The diet commonly referred to as the Mediterranean cuisine is not revolutionary or new trend in the diet world. It is a well-known healthy diet that, in its basic settings, is a proper and balanced diet that provides the body with all the nutrients it needs.
What is Mediterranean Cuisine?
It is a challenge to define and fully understand the Mediterranean cuisine, since several countries make up the Mediterranean region, and each country carries its customs and traditions that reflect the specificities of individual cuisines.
Although this type of diet exists since ancient times, the concept of Mediterranean cuisine has existed since the 50s of the last century. American physiologist and doctor of science, Ancel Keys, first observed the Mediterranean diet pattern. Since then, it has been noticed that people who follow the traditional pattern of the Mediterranean diet are many times less likely to suffer from chronic diseases, especially cardiovascular disease.
The main features of the great Mediterranean diet are:
- High intake of unsaturated fatty acids
- Reduced intake of saturated fatty acids
- Low intake of meat and meat products
- Moderate alcohol consumption
- Moderate consumption of milk and dairy products
- High intake of bread, cereals, and vegetables
The Mediterranean diet is not vegetarian because you mostly eat fish and seafood, and moderately consume meat products.
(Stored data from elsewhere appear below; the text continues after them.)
theorem readStored_present (hpresent : registerPresent r s.cfg = true) : readStored r s = answerByte (storedByte r s) s :=
  if_pos hpresent

theorem readStored_absent (habsent : registerPresent r s.cfg = false) :
    readStored r s = answerByte s.cfg.unassignedRead s :=
  if_neg (by simp [habsent])

end

section
variable {space : BitVec 4} {index : Byte} {r : StoredReg} {write read : Byte → Instr}

/-- The rule of a stored-byte register from its rows: the words of the two instructions, their meanings by the template, and
the register's entries in the tables of masks and fields. -/
theorem StoredRegisterRule.of_rows {prot : Bool} {get mask : State → Byte} {put : Byte → State → State}
    (hwords : ∀ d, Represents (write d) (.txn (txnWord space true (indexAddr index) d)) ∧
      Represents (read d) (.txn (txnWord space false (indexAddr index) d)))
    (hprot : Config.default.protectedRegs.contains (.stored r) = prot)
    (hpresent : ∀ c, registerPresent r c = true)
    (hwrite : ∀ d s, exec (write d) s = .next (writeStored r d s))
    (hread : ∀ p s, exec (read p) s = .next (readStored r s))
    (hmask : ∀ s, writeMask r s.cfg = mask s) (hput : ∀ v s, putStored r v s = put v s)
    (hget : ∀ s, storedByte r s = get s) :
    StoredRegisterRule space index r prot write read get mask put := by
  refine ⟨decodesAt_of_represents hwords, hprot, fun d p s => ⟨fun hopen => ?gateOpen, fun hshut => ?gateShut, ?read⟩⟩
  case gateOpen => rw [hwrite, writeStored_open d (hpresent _) hopen, hput, hmask]
  case gateShut => rw [hwrite, writeStored_shut d hshut]
  case read =>
    rw [hread, readStored_present (hpresent _), hget]
    rfl

/-- The rule of a scratch register or clock byte from its rows: as `StoredRegisterRule.of_rows` where the parameters count the
slot; where they do not, the write is discarded and the read answers the constant. -/
theorem CountedRegisterRule.of_rows {count : Config → Nat} {slot : Nat} {get : State → List Byte}
    {put : List Byte → State → State}
    (hwords : ∀ d, Represents (write d) (.txn (txnWord space true (indexAddr index) d)) ∧
      Represents (read d) (.txn (txnWord space false (indexAddr index) d)))
    (hprot : Config.default.protectedRegs.contains (.stored r) = true) (hdefault : slot < count Config.default)
    (hpresent : ∀ c, registerPresent r c = decide (slot < count c))
    (hwrite : ∀ d s, exec (write d) s = .next (writeStored r d s))
    (hread : ∀ p s, exec (read p) s = .next (readStored r s))
    (hmask : ∀ c, writeMask r c = 0xFF) (hput : ∀ v s, putStored r v s = put ((get s).set slot v) s)
    (hget : ∀ s, storedByte r s = (get s).getD slot 0) :
    CountedRegisterRule space index r write read count slot get put := by
  have hcounted (c : Config) (h : slot < count c) : registerPresent r c = true := by simp [hpresent, h]
  have habsent (c : Config) (h : count c ≤ slot) : registerPresent r c = false := by simp [hpresent, h]
  refine ⟨decodesAt_of_represents hwords, hprot, hdefault, fun d p s =>
    ⟨fun h hopen => ?gateOpen, fun h hshut => ?gateShut, fun h => ?read, fun h => ⟨?absentWrite, ?absentRead⟩⟩⟩
  case gateOpen => rw [hwrite, writeStored_open d (hcounted _ h) hopen, hput, hmask, byte_and_ff]
  case gateShut => rw [hwrite, writeStored_shut d hshut]
  case read =>
    rw [hread, readStored_present (hcounted _ h), hget]
    rfl
  case absentWrite => rw [hwrite, writeStored_absent d (habsent _ h)]
  case absentRead =>
    rw [hread, readStored_absent (habsent _ h)]
    rfl

end

/-! ### The statements: the words and the tables evaluated at each register -/

/-- Settles O1: the scratch and clock bytes by the counted rule, the others by the plain one. -/
theorem sequencerStoredRegisters : Obligations.SequencerStoredRegisters := by
  refine ⟨?extMode, ?scratch1, ?scratch2, ?scratch3, ?num0, ?num1, ?num2, ?num3, ?denom0, ?denom1, ?denom2, ?denom3,
    ?cursorAttr, ?cursorAddr⟩
  case extMode | cursorAttr | cursorAddr =>
    exact .of_rows (fun _ => ⟨⟨rfl, rfl⟩, rfl, rfl⟩) (by decide) (fun _ => rfl) (fun _ _ => rfl) (fun _ _ => rfl)
      (fun _ => rfl) (fun _ _ => rfl) (fun _ => rfl)
  case scratch1 | scratch2 | scratch3 | num0 | num1 | num2 | num3 | denom0 | denom1 | denom2 | denom3 =>
    exact .of_rows (fun _ => ⟨⟨rfl, rfl⟩, rfl, rfl⟩) (by decide) (by decide) (fun _ => rfl) (fun _ _ => rfl)
      (fun _ _ => rfl) (fun _ => rfl) (fun _ _ => rfl) (fun _ => rfl)

/-- Settles O2: every register by the plain rule; the default table leaves `GC.BG0` and `GC.FG0` out. -/
theorem graphicsControllerRegisters : Obligations.GraphicsControllerRegisters := by
  refine ⟨?bg0, ?fg0, ?modeExt, ?bg1, ?fg1⟩
  case bg0 | fg0 | modeExt | bg1 | fg1 =>
    exact .of_rows (fun _ => ⟨⟨rfl, rfl⟩, rfl, rfl⟩) (by decide) (fun _ => rfl) (fun _ _ => rfl) (fun _ _ => rfl)
      (fun _ => rfl) (fun _ _ => rfl) (fun _ => rfl)

/-- Settles O3: every register by the plain rule. -/
theorem crtcExtensionRegisters : Obligations.CrtcExtensionRegisters := by
  refine ⟨?ext19, ?ext1A, ?ext1B⟩
  case ext19 | ext1A | ext1B =>
    exact .of_rows (fun _ => ⟨⟨rfl, rfl⟩, rfl, rfl⟩) (by decide) (fun _ => rfl) (fun _ _ => rfl) (fun _ _ => rfl)
      (fun _ => rfl) (fun _ _ => rfl) (fun _ => rfl)

/-- Settles O4: both registers by the plain rule. -/
theorem bankRegisters : Obligations.BankRegisters := by
  refine ⟨?rd, ?wr⟩
  case rd | wr =>
    exact .of_rows (fun _ => ⟨⟨rfl, rfl⟩, rfl, rfl⟩) (by decide) (fun _ => rfl) (fun _ _ => rfl) (fun _ _ => rfl)
      (fun _ => rfl) (fun _ _ => rfl) (fun _ => rfl)

/-- Settles O10: `CRTC.ID` is no stored byte; its rows have meanings of their own. -/
theorem chipIdRegister : Obligations.ChipIdRegister :=
  ⟨decodesAt_of_represents fun _ => ⟨⟨rfl, rfl⟩, rfl, rfl⟩, fun _ _ _ => ⟨rfl, rfl⟩⟩

end Sys2Proof.Machine
end

section
/-! The lock register (40_register_file_bank.md R122, R123; 30_encoding.md R103). -/

namespace Sys2Proof.Machine

theorem lockByte_eq (s : State) :
    lockByte s = if s.rf.lockReg = s.cfg.unlockKey then s.cfg.lockReadUnlocked else s.cfg.lockReadLocked := by
  simp only [lockByte, unlocked_iff]

/-- The default key under the default mask, bit by bit (30_encoding.md R103). -/
theorem defaultKey_iff (d : Byte) : d &&& Config.default.unlockMask = Config.default.unlockKey ↔
    d.getLsbD 4 = true ∧ d.getLsbD 2 = false ∧ d.getLsbD 1 = true ∧ d.getLsbD 0 = false := by
  change d &&& 0x17 = 0x12 ↔ _
  constructor
  · intro h
    have hbit (k : Nat) : (d.getLsbD k && (0x17 : Byte).getLsbD k) = (0x12 : Byte).getLsbD k := by
      rw [← BitVec.getLsbD_and, h]
    exact ⟨by simpa using hbit 4, by simpa using hbit 2, by simpa using hbit 1, by simpa using hbit 0⟩
  · rintro ⟨h4, h2, h1, h0⟩
    refine BitVec.eq_of_getLsbD_eq fun k hk => ?_
    rw [BitVec.getLsbD_and]
    interval_cases k <;> simp_all

/-- Settles O8: the write is behind the gate, which the default table leaves open. -/
theorem lockRegister : Obligations.LockRegister := by
  refine ⟨decodesAt_of_represents fun _ => ⟨⟨rfl, rfl⟩, rfl, rfl⟩, by decide, fun d p s => ⟨fun hopen => ?write, ?read⟩,
    rfl, rfl, defaultKey_iff⟩
  case write => exact congrArg _ (gated_open _ hopen)
  case read =>
    rw [← lockByte_eq]
    rfl

end Sys2Proof.Machine
end

section
/-! The indices without a row (40_register_file_bank.md R140, R141, R146, R154; 43_blt_registers.md R234). -/

namespace Sys2Proof.Machine

/-- The two words of an address decode as the direction bit says. -/
theorem decode_write_and_read {space : BitVec 4} {a : Addr} {d : Byte} {write read : Instr}
    (h : ∀ rw, decode (.txn (txnWord space rw a d)) = if rw then write else read) :
    decode (.txn (txnWord space true a d)) = write ∧ decode (.txn (txnWord space false a d)) = read :=
  ⟨h true, h false⟩

/-- The indices of the BLT space that R234 lists are none of those with a row (30_encoding.md R98). -/
theorem bltAssigned_eq_false {i : Byte}
    (h : i.toNat < 0x20 ∨ i = 0x2B ∨ i = 0x2F ∨ i = 0x33 ∨ i = 0x36 ∨ i = 0x37 ∨ (0x3A ≤ i.toNat ∧ i.toNat ≤ 0x3E) ∨
      0x40 ≤ i.toNat) : bltAssigned (indexAddr i) = false := by
  rw [← Bool.not_eq_true]
  intro hassigned
  obtain ⟨j, hj, hij⟩ := (listed_iff _ _).mp hassigned
  obtain rfl : i = j := by simpa using congrArg addrIndex hij
  fin_cases hj <;> simp at h

/-- Settles O11: an index without a row is told from the rows by the `…Assigned` test of its space, and the meanings of the
unassigned transactions are by definition. -/
theorem unassignedIndices : Obligations.UnassignedIndices := by
  refine ⟨fun i d hx hy hlist => ?seq, fun i d hlist => ?gc, fun i d hlist => ?crtc, fun i d hlist => ?blt,
    fun i d hlist => ?bank, fun a d s => ⟨rfl, rfl, rfl, rfl, rfl, rfl, rfl, rfl, rfl, rfl⟩⟩
  case seq =>
    have h : seqAssigned (indexAddr i) = false := by
      simpa [seqAssigned, indexLow] using And.intro (And.intro hx hy) hlist
    exact decode_write_and_read fun rw => (decode_txnWord_seq ..).trans (decodeSeq_of_unassigned rw d h)
  case gc =>
    have h : gcAssigned (indexAddr i) = false := by simpa [gcAssigned] using hlist
    exact decode_write_and_read fun rw => (decode_txnWord_gc ..).trans (decodeGc_of_unassigned rw d h)
  case crtc =>
    have h : crtcAssigned (indexAddr i) = false := by simpa [crtcAssigned] using hlist
    exact decode_write_and_read fun rw => (decode_txnWord_crtc ..).trans (decodeCrtc_of_unassigned rw d h)
  case blt =>
    have h := bltAssigned_eq_false hlist
    exact decode_write_and_read fun rw => (decode_txnWord_blt ..).trans (decodeBlt_of_unassigned rw d h)
  case bank =>
    have h : bankAssigned (indexAddr i) = false := by
      have h0 : i ≠ 0 := by bv_omega
      have h1 : i ≠ 1 := by bv_omega
      simpa [bankAssigned] using And.intro h0 h1
    exact decode_write_and_read fun rw => (decode_txnWord_bank ..).trans (decodeBank_of_unassigned rw d h)

end Sys2Proof.Machine
end

section
/-! The apertures (40_register_file_bank.md R152, R153, R155, R156; 20_memory.md R61..R64). -/

namespace Sys2Proof.Machine

/-- The banked address in arithmetic: the bank is the high byte, the offset is taken modulo 64 KiB (20_memory.md R61). -/
theorem bankedAddr_toNat (bank : Byte) (o : Addr) : (bankedAddr bank o).toNat = bank.toNat * 0x10000 + o.toNat % 0x10000 := by
  have hmask : o.toNat &&& 0xFFFF = o.toNat % 0x10000 := Nat.and_two_pow_sub_one_eq_mod _ 16
  have hshift : (bank.setWidth 24 <<< 16 : Addr).toNat = bank.toNat <<< 16 := by
    have := bank.isLt
    simp only [BitVec.toNat_shiftLeft, BitVec.toNat_setWidth, Nat.shiftLeft_eq]
    omega
  calc (bankedAddr bank o).toNat
      = bank.toNat <<< 16 ||| o.toNat &&& 0xFFFF := by simp [bankedAddr, hshift]
    _ = bank.toNat <<< 16 ||| o.toNat % 0x10000 := by rw [hmask]
    _ = bank.toNat * 0x10000 + o.toNat % 0x10000 := by
        rw [← Nat.shiftLeft_add_eq_or_of_lt (Nat.mod_lt _ (by norm_num)), Nat.shiftLeft_eq]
Also, a large amount of fresh food is regularly on the plate, such as fruits and vegetables.
As the Mediterranean diet is based on countries where olives are grown, and olive oil is produced, the use of olive oil is the basis of the Mediterranean diet.
Milk is not consumed in large quantities, but you do eat a lot of cheese and yogurt. Alcohol is moderately consumed, most often with food, and it is mostly wine. It is essential to mention that very few refined carbohydrates, processed, and semi-finished products can be found within the Mediterranean diet.
Where is Mediterranean Food From?
Within the Mediterranean, there are different groups of countries:
- Western countries– Spain, Italy, and Malta
- Adriatic– Croatia, Bosnia and Herzegovina, and Albania
- Eastern countries – Greece, Lebanon, Cyprus, Turkey, and Egypt
- North African countries– Libya, Algeria, Morocco, and Tunisia
Let’s see what type of Mediterranean cuisine is characteristic for each previously mentioned group of countries:
- Western Countries – they mostly eat pork meat, with bread, potatoes, pasta, vegetables, and legumes.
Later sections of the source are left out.